As a side note, java applications are known to be slow. I never tried to do profiling in java but I guess the performance hit comes mostly from memory allocation management.
Related
In the following piece of code we make a call listType.getDescription() twice:
for (ListType listType: this.listTypeManager.getSelectableListTypes())
{
if (listType.getDescription() != null)
{
children.add(new SelectItem( listType.getId() , listType.getDescription()));
}
}
I would tend to refactor the code to use a single variable:
for (ListType listType: this.listTypeManager.getSelectableListTypes())
{
String description = listType.getDescription();
if (description != null)
{
children.add(new SelectItem(listType.getId() ,description));
}
}
My understanding is the JVM is somehow optimized for the original code and especially nesting calls like children.add(new SelectItem(listType.getId(), listType.getDescription()));.
Comparing the two options, which one is the preferred method and why? That is in terms of memory footprint, performance, readability/ease, and others that don't come to my mind right now.
When does the latter code snippet become more advantageous over the former, that is, is there any (approximate) number of listType.getDescription() calls when using a temp local variable becomes more desirable, as listType.getDescription() always requires some stack operations to store the this object?

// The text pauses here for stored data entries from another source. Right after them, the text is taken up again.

/-- Is the range in a Ledger region of another context (R403)? -/
def State.foreignRegion (s : State) (c va len : Nat) : Bool :=
  (List.range 16).any (fun d =>
    let x := s.ctx d
    d != c && x.regionGib != 0 && x.region < va + len && va < x.region + x.regionGib * gibBytes)

/-- Is it a whole number of words of the register window, by the session's own queue pair (R456)? -/
def State.regAccess (s : State) (n va len : Nat) : Bool :=
  let q := s.qp n
  q.session && (s.ctx q.ctx).ses.modQpn == n && s.serves q.ctx && va % 4 == 0 && len % 4 == 0 &&
    regBase ≤ va && va + len ≤ regBase + 0x110000

/-- Offsets of the words that an access covers. -/
def wordsOf (va len : Nat) : List Nat := (List.range (len / 4)).map (fun i => va - regBase + 4 * i)

/-- The words of written data, in ascending order. -/
def dataWords (data : List Byte) : List Nat := (List.range (data.length / 4)).map (fun i => leNat ((data.drop (4 * i)).take 4))

def ctxOf (c : Nat) : CtxId := Fin.ofNat 16 c

/-- Write register words in ascending offset order (R457). -/
def State.writeRegs (s : State) (c : CtxId) (va : Nat) (data : List Byte) : State :=
  (List.zip (wordsOf va data.length) (dataWords data)).foldl (fun (s : State) (e : Nat × Nat) => s.writeWord c e.1 e.2) (s.renew c)

/-- An inbound WRITE (R395, R396, R403, R432, R456). -/
def State.inWrite (s : State) (n va : Nat) (key : Reg) (data : List Byte) : State × Verdict :=
  let q := s.qp n
  if !q.admits va data.length key accWrite then (s, .nak nakAccess)
  else if s.regAccess n va data.length ∧ (wordsOf va data.length).all (mayWrite q.ctx) then
    (s.writeRegs (ctxOf q.ctx) va data, .done [])
  else if inHbm va data.length ∧ !s.foreignRegion q.ctx va data.length then
    ({ s with mem := Memory.writeBytes s.mem va data }, .done [])
  else (s, .nak nakAccess)

/-- Does a range lie in save areas that the queue pair may read: of its own context, or any for C0's, while the context is not resident
(R402)? -/
def State.saveReadable (s : State) (ctx va len : Nat) : Bool :=
  let size := 4352 * 1024
  let o := va % dieBytes - systemOffset
  0 < len && va + len ≤ hbmEnd && systemOffset ≤ va % dieBytes && o + len ≤ 16 * 612 * 2 ^ 20 &&
    (List.range ((o + len - 1) / size + 1 - o / size)).all (fun i =>
      let c := (o / size + i) / 144
      (ctx == 0 || ctx == c) && s.resident != c)

/-- May it read the range of main memory: HBM, save areas that are not in use, or HBM up to a system area and the save areas behind it
(R401, R402)? -/
def State.hbmReadable (s : State) (ctx va len : Nat) : Bool :=
  let edge := va / dieBytes * dieBytes + systemOffset
  inHbm va len || s.saveReadable ctx va len ||
    (va < edge && edge < va + len && inHbm va (edge - va) && s.saveReadable ctx edge (va + len - edge))

/-- May a queue pair read the range: main memory (R402), the Tally window (R253), the log window (R404,
R463), or registers (R456)? -/
def State.readable (s : State) (n va len : Nat) : Bool :=
  let q := s.qp n
  s.hbmReadable q.ctx va len ||
  (tallyBase ≤ va && va + len ≤ tallyBase + 0x4000000) ||
  (windowBase ≤ va && va + len ≤ windowBase + 0x21000000 && (s.ctx q.ctx).feat 4) ||
  (s.regAccess n va len && (wordsOf va len).all (mayRead q.ctx))

/-- An inbound READ (R432); a read of the register window renews the lease (R468). -/
def State.inRead (s : State) (n psn va : Nat) (key : Reg) (len : Nat) : State × Verdict :=
  let q := s.qp n
  if q.admits va len key accRead ∧ s.readable n va len then
    let s := if s.regAccess n va len then s.renew q.ctx else s
    (s, .done [.readResponse n psn (s.deviceBytes va len)])
  else (s, .nak nakAccess)

/-- An inbound atomic: 8 aligned bytes of HBM (R432); the answer carries the old value. -/
def State.inAtomic (s : State) (n psn va : Nat) (key : Reg) (f : Word → Word) : State × Verdict :=
  let q := s.qp n
  if q.admits va 8 key accAtomic ∧ va % 8 = 0 ∧ inHbm va 8 then
    let old := BitVec.ofNat 64 (leNat (Memory.readBytes s.mem va 8))
    let s := { s with mem := Memory.writeBytes s.mem va (leBytes 8 (f old).toNat) }
    (s.modQp n (fun q => { q with atomics := ((psn, old) :: q.atomics).take q.respRes }), .done [.atomicResponse n psn old])
  else (s, .nak nakAccess)

/-- A repeated atomic gets its first answer, while it is kept (log entry 20). -/
def State.atomicAgain (s : State) (n psn : Nat) : State :=
  match (s.qp n).atomics.find? (fun e => e.1 == psn) with
  | some e => s.transmit n (.atomicResponse n psn e.2)
  | none => s

/-- A repeated READ is answered again. -/
def State.readAgain (s : State) (n psn va : Nat) (key : Reg) (len : Nat) : State :=
  let r := s.inRead n psn va key len
  match r.2 with
  | .done outs => r.1.answer n psn outs
  | _ => s.transmit n (.nak n psn nakAccess)

/-! Agbel packets (R440). -/

/-- May the queue pair take Agbel packets: AGBEL set, on a PEER or FABRIC subport? -/
def State.agbelOk (s : State) (n : Nat) : Bool :=
  let q := s.qp n
  q.agbel && !q.ud && s.portRole q.port q.sub != 0

/-- How a REDUCE_WRITE is answered (R319–R321, R440, R441). -/
def State.inReduce (s : State) (n : Nat) (h : ReduceHdr) (recs : List (List Byte)) : State × Verdict :=
  if !s.agbelOk n then (s, .fatal)
  else
    let r := s.reducePacket (s.qp n).ctx h recs
    (r.1, match r.2 with | .ack => .done [] | .rnr => .rnr | .nak syn => .nak syn)

/-- Entries of a hold buffer. -/
def holdMax : Nat := 64

/-- A refused SIG is counted (R273). -/
def Ctx.countNak (x : Ctx) : Ctx := { x with holdNaks := min 65535 (x.holdNaks + 1) }

/-- Has everything up to a watermark arrived: it lies before the next expected PSN, modulo 2^24 (R437)? -/
def Qp.arrived (q : Qp) (mark : Nat) : Bool := psnLe mark (psnAdd q.rqPsn (2 ^ 24 - 1))

/-- How a SIG is answered (R269–R271, R385 step 1, R437): applied when its watermark is reached, which is when it has arrived and its data
can be seen (`seen`), and no SIG is parked before it; else parked, or refused. One that its bank defers counts as applied (log entry
103). -/
def State.inSig (s : State) (n psn : Nat) (h : SigHdr) (seen : Bool) : State × Verdict :=
  let q := s.qp n
  let a := semAddr h.addr
  if !s.agbelOk n then (s, .fatal)
  else if (s.ctx q.ctx).quietWait then (s, .rnr)
  else if seen ∧ q.arrived (h.watermark % 2 ^ 24) ∧ q.holds.isEmpty then
    if s.semAccepts a ∨ semDiscarded q.ctx a then (s.change q.ctx a h.amount.toInt none, .done [])
    else (s.modCtx q.ctx Ctx.countNak, .rnr)
  else if q.holds.length < holdMax then
    let s := s.setQp n { q with holds := q.holds ++ [⟨psn, h.watermark % 2 ^ 24, h.amount, a⟩] }
    (s.modCtx q.ctx (fun x => { x with holdPeak := max x.holdPeak (q.holds.length + 1) }), .done [])
  else (s.modCtx q.ctx Ctx.countNak, .rnr)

I'd nearly always prefer the local variable solution.
Memory footprint
A single local variable costs 4 or 8 bytes. It's a reference and there's no recursion, so let's ignore it.
Performance
If this is a simple getter, the JVM can memoize it itself, so there's no difference. If it's a expensive call which can't be optimized, memoizing manually makes it faster.
Readability
Follow the DRY principle. In your case it hardly matters as the local variable name is character-wise as about as long as the method call, but for anything more complicated, it's readability as you don't have to find the 10 differences between the two expressions. If you know they're the same, so make it clear using the local variable.
Correctness
Imagine your SelectItem does not accept nulls and your program is multithreaded. The value of listType.getDescription() can change in the meantime and you're toasted.
Debugging
Having a local variable containing an interesting value is an advantage.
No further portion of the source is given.